▸ **WHAT THIS TASK INVOLVES**: Each record below needs to be retyped exactly.

▸ **INFORMATION PROVIDED**:
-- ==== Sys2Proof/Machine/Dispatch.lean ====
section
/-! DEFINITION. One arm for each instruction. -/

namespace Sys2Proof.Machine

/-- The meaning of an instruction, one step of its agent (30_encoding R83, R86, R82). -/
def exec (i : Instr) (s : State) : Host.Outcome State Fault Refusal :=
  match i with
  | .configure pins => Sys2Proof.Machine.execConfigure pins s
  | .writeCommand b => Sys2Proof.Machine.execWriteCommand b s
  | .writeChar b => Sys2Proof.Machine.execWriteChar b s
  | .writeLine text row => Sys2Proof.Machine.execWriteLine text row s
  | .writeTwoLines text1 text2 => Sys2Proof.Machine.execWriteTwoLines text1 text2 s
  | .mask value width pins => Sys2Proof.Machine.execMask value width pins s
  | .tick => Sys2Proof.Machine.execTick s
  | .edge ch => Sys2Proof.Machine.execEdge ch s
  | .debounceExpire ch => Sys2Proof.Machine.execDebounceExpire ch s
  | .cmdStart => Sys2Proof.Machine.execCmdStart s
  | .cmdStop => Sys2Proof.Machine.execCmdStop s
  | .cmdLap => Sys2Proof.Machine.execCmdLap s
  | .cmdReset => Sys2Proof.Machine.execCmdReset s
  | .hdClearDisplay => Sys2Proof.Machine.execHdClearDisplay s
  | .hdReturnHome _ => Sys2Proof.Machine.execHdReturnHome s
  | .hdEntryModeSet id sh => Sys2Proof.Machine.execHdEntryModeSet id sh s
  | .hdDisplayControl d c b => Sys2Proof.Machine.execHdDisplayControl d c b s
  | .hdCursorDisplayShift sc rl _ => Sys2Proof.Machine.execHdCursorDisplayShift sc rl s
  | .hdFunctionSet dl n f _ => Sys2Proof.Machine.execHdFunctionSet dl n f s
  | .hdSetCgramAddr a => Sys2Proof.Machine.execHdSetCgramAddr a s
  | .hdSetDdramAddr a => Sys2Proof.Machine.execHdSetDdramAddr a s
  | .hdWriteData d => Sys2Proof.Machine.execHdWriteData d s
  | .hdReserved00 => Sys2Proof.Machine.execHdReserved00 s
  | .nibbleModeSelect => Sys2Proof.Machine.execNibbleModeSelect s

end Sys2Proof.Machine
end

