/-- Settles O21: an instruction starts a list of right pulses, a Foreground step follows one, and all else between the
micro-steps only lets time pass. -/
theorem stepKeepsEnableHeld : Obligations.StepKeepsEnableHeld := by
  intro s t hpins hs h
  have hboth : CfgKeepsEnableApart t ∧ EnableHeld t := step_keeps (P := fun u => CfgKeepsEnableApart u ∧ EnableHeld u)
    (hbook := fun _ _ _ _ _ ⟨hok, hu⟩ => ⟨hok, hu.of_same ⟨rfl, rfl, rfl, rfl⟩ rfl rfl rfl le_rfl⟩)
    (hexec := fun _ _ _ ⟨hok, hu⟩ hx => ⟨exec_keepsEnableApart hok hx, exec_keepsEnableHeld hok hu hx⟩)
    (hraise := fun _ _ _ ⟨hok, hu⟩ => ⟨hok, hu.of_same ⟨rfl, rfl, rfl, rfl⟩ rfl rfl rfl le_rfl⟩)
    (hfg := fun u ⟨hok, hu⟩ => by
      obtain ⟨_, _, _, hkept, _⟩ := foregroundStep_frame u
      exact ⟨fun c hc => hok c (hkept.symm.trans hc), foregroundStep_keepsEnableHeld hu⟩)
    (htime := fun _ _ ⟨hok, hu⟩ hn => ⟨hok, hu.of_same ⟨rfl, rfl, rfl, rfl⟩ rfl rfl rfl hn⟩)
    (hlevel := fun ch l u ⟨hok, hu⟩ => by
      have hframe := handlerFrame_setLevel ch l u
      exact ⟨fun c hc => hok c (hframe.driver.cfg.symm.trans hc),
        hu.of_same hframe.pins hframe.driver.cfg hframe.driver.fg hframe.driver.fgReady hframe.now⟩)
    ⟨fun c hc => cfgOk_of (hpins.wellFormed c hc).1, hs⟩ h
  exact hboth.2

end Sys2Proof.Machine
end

▸ **SOLUTION TO THIS PROBLEM**:
-- ==== Sys2Proof/Machine/Dispatch.lean ====
section
/-! DEFINITION. One arm for each instruction. -/

namespace Sys2Proof.Machine

/-- The meaning of an instruction, one step of its agent (30_encoding R83, R86, R82). -/
def exec (i : Instr) (s : State) : Host.Outcome State Fault Refusal :=
  match i with
  | .configure pins => Sys2Proof.Machine.execConfigure pins s
  | .writeCommand b => Sys2Proof.Machine.execWriteCommand b s
  | .writeChar b => Sys2Proof.Machine.execWriteChar b s
  | .writeLine text row => Sys2Proof.Machine.execWriteLine text row s
  | .writeTwoLines text1 text2 => Sys2Proof.Machine.execWriteTwoLines text1 text2 s
  | .mask value width pins => Sys2Proof.Machine.execMask value width pins s
  | .tick => Sys2Proof.Machine.execTick s
  | .edge ch => Sys2Proof.Machine.execEdge ch s
  | .debounceExpire ch => Sys2Proof.Machine.execDebounceExpire ch s
  | .cmdStart => Sys2Proof.Machine.execCmdStart s
  | .cmdStop => Sys2Proof.Machine.execCmdStop s
  | .cmdLap => Sys2Proof.Machine.execCmdLap s
  | .cmdReset => Sys2Proof.Machine.execCmdReset s
  | .hdClearDisplay => Sys2Proof.Machine.execHdClearDisplay s
  | .hdReturnHome _ => Sys2Proof.Machine.execHdReturnHome s
  | .hdEntryModeSet id sh => Sys2Proof.Machine.execHdEntryModeSet id sh s
  | .hdDisplayControl d c b => Sys2Proof.Machine.execHdDisplayControl d c b s
  | .hdCursorDisplayShift sc rl _ => Sys2Proof.Machine.execHdCursorDisplayShift sc rl s
  | .hdFunctionSet dl n f _ => Sys2Proof.Machine.execHdFunctionSet dl n f s
  | .hdSetCgramAddr a => Sys2Proof.Machine.execHdSetCgramAddr a s
  | .hdSetDdramAddr a => Sys2Proof.Machine.execHdSetDdramAddr a s
  | .hdWriteData d => Sys2Proof.Machine.execHdWriteData d s
  | .hdReserved00 => Sys2Proof.Machine.execHdReserved00 s
  | .nibbleModeSelect => Sys2Proof.Machine.execNibbleModeSelect s

end Sys2Proof.Machine
end

/-- Settles O21: an instruction starts a list of right pulses, a Foreground step follows one, and all else between the
micro-steps only lets time pass. -/
theorem stepKeepsEnableHeld : Obligations.StepKeepsEnableHeld := by
  intro s t hpins hs h
  have hboth : CfgKeepsEnableApart t ∧ EnableHeld t := step_keeps (P := fun u => CfgKeepsEnableApart u ∧ EnableHeld u)
    (hbook := fun _ _ _ _ _ ⟨hok, hu⟩ => ⟨hok, hu.of_same ⟨rfl, rfl, rfl, rfl⟩ rfl rfl rfl le_rfl⟩)
    (hexec := fun _ _ _ ⟨hok, hu⟩ hx => ⟨exec_keepsEnableApart hok hx, exec_keepsEnableHeld hok hu hx⟩)
    (hraise := fun _ _ _ ⟨hok, hu⟩ => ⟨hok, hu.of_same ⟨rfl, rfl, rfl, rfl⟩ rfl rfl rfl le_rfl⟩)
    (hfg := fun u ⟨hok, hu⟩ => by
      obtain ⟨_, _, _, hkept, _⟩ := foregroundStep_frame u
      exact ⟨fun c hc => hok c (hkept.symm.trans hc), foregroundStep_keepsEnableHeld hu⟩)
    (htime := fun _ _ ⟨hok, hu⟩ hn => ⟨hok, hu.of_same ⟨rfl, rfl, rfl, rfl⟩ rfl rfl rfl hn⟩)
    (hlevel := fun ch l u ⟨hok, hu⟩ => by
      have hframe := handlerFrame_setLevel ch l u
      exact ⟨fun c hc => hok c (hframe.driver.cfg.symm.trans hc),
        hu.of_same hframe.pins hframe.driver.cfg hframe.driver.fg hframe.driver.fgReady hframe.now⟩)
    ⟨fun c hc => cfgOk_of (hpins.wellFormed c hc).1, hs⟩ h
  exact hboth.2

end Sys2Proof.Machine
end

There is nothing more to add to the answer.